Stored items

-- Opening Marker --

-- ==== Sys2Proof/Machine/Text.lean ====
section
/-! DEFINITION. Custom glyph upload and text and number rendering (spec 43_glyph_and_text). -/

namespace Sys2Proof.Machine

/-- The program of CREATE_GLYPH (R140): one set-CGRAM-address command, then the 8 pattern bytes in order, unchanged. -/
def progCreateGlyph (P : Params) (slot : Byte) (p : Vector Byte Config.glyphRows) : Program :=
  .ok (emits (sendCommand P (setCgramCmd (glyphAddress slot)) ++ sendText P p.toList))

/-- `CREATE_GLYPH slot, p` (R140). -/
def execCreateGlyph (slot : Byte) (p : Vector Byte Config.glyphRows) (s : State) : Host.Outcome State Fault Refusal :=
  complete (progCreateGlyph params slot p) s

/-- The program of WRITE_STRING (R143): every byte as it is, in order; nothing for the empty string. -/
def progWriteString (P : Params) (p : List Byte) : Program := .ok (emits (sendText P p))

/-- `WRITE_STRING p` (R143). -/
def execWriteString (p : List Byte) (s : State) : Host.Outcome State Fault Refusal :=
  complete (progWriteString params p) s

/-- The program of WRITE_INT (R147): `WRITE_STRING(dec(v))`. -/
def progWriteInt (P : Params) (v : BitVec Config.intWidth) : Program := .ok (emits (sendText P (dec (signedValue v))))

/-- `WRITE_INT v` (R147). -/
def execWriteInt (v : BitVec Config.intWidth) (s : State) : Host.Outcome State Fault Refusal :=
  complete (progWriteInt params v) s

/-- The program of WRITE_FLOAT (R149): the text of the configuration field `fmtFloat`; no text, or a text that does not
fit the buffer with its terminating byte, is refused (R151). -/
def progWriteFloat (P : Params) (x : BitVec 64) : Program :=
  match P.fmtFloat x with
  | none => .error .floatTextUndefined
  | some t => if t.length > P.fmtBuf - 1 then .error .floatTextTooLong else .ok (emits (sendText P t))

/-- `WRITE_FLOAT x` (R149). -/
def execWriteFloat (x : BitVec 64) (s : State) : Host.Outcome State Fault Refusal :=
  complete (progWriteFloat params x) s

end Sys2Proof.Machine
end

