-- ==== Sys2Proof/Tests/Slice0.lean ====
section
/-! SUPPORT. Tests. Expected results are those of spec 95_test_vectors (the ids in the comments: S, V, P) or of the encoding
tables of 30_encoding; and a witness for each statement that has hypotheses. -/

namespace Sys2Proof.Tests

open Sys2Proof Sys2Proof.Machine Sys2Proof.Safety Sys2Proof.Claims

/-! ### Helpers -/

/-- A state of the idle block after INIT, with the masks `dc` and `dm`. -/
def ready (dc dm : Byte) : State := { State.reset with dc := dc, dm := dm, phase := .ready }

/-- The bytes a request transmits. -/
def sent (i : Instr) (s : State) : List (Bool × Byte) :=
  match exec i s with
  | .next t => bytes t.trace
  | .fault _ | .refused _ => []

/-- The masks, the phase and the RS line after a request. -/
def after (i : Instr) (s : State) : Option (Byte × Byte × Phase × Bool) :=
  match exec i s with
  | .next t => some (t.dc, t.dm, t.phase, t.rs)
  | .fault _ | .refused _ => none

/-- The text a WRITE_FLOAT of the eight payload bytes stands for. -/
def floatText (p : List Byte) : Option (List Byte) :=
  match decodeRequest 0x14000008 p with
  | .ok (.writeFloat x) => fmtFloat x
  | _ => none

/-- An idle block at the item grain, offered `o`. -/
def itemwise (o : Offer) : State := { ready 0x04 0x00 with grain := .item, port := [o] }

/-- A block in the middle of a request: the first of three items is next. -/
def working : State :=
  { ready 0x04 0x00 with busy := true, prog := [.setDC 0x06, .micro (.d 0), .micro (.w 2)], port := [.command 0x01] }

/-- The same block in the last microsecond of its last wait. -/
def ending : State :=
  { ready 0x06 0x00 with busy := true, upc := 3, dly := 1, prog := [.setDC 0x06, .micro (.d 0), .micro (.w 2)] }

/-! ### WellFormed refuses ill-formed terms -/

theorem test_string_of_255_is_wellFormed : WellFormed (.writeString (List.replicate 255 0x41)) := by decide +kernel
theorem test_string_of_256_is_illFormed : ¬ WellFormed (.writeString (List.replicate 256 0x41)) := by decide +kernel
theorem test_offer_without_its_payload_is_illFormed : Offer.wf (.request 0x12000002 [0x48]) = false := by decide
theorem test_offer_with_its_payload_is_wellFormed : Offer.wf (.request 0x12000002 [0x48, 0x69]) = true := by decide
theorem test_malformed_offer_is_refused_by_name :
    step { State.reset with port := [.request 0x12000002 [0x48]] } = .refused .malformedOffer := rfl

-- Closing Marker --

**WHAT TO PRODUCE**
Proceeding from the line containing "open Sys2Proof Sys2Proof.Machine" through the line containing "a request. -/", transcribe the lines above exactly, both end lines included.

**RESULT OF THIS EXERCISE**
open Sys2Proof Sys2Proof.Machine Sys2Proof.Safety Sys2Proof.Claims

/-! ### Helpers -/

/-- A state of the idle block after INIT, with the masks `dc` and `dm`. -/
def ready (dc dm : Byte) : State := { State.reset with dc := dc, dm := dm, phase := .ready }

/-- The bytes a request transmits. -/
def sent (i : Instr) (s : State) : List (Bool × Byte) :=
  match exec i s with
  | .next t => bytes t.trace
  | .fault _ | .refused _ => []

/-- The masks, the phase and the RS line after a request. -/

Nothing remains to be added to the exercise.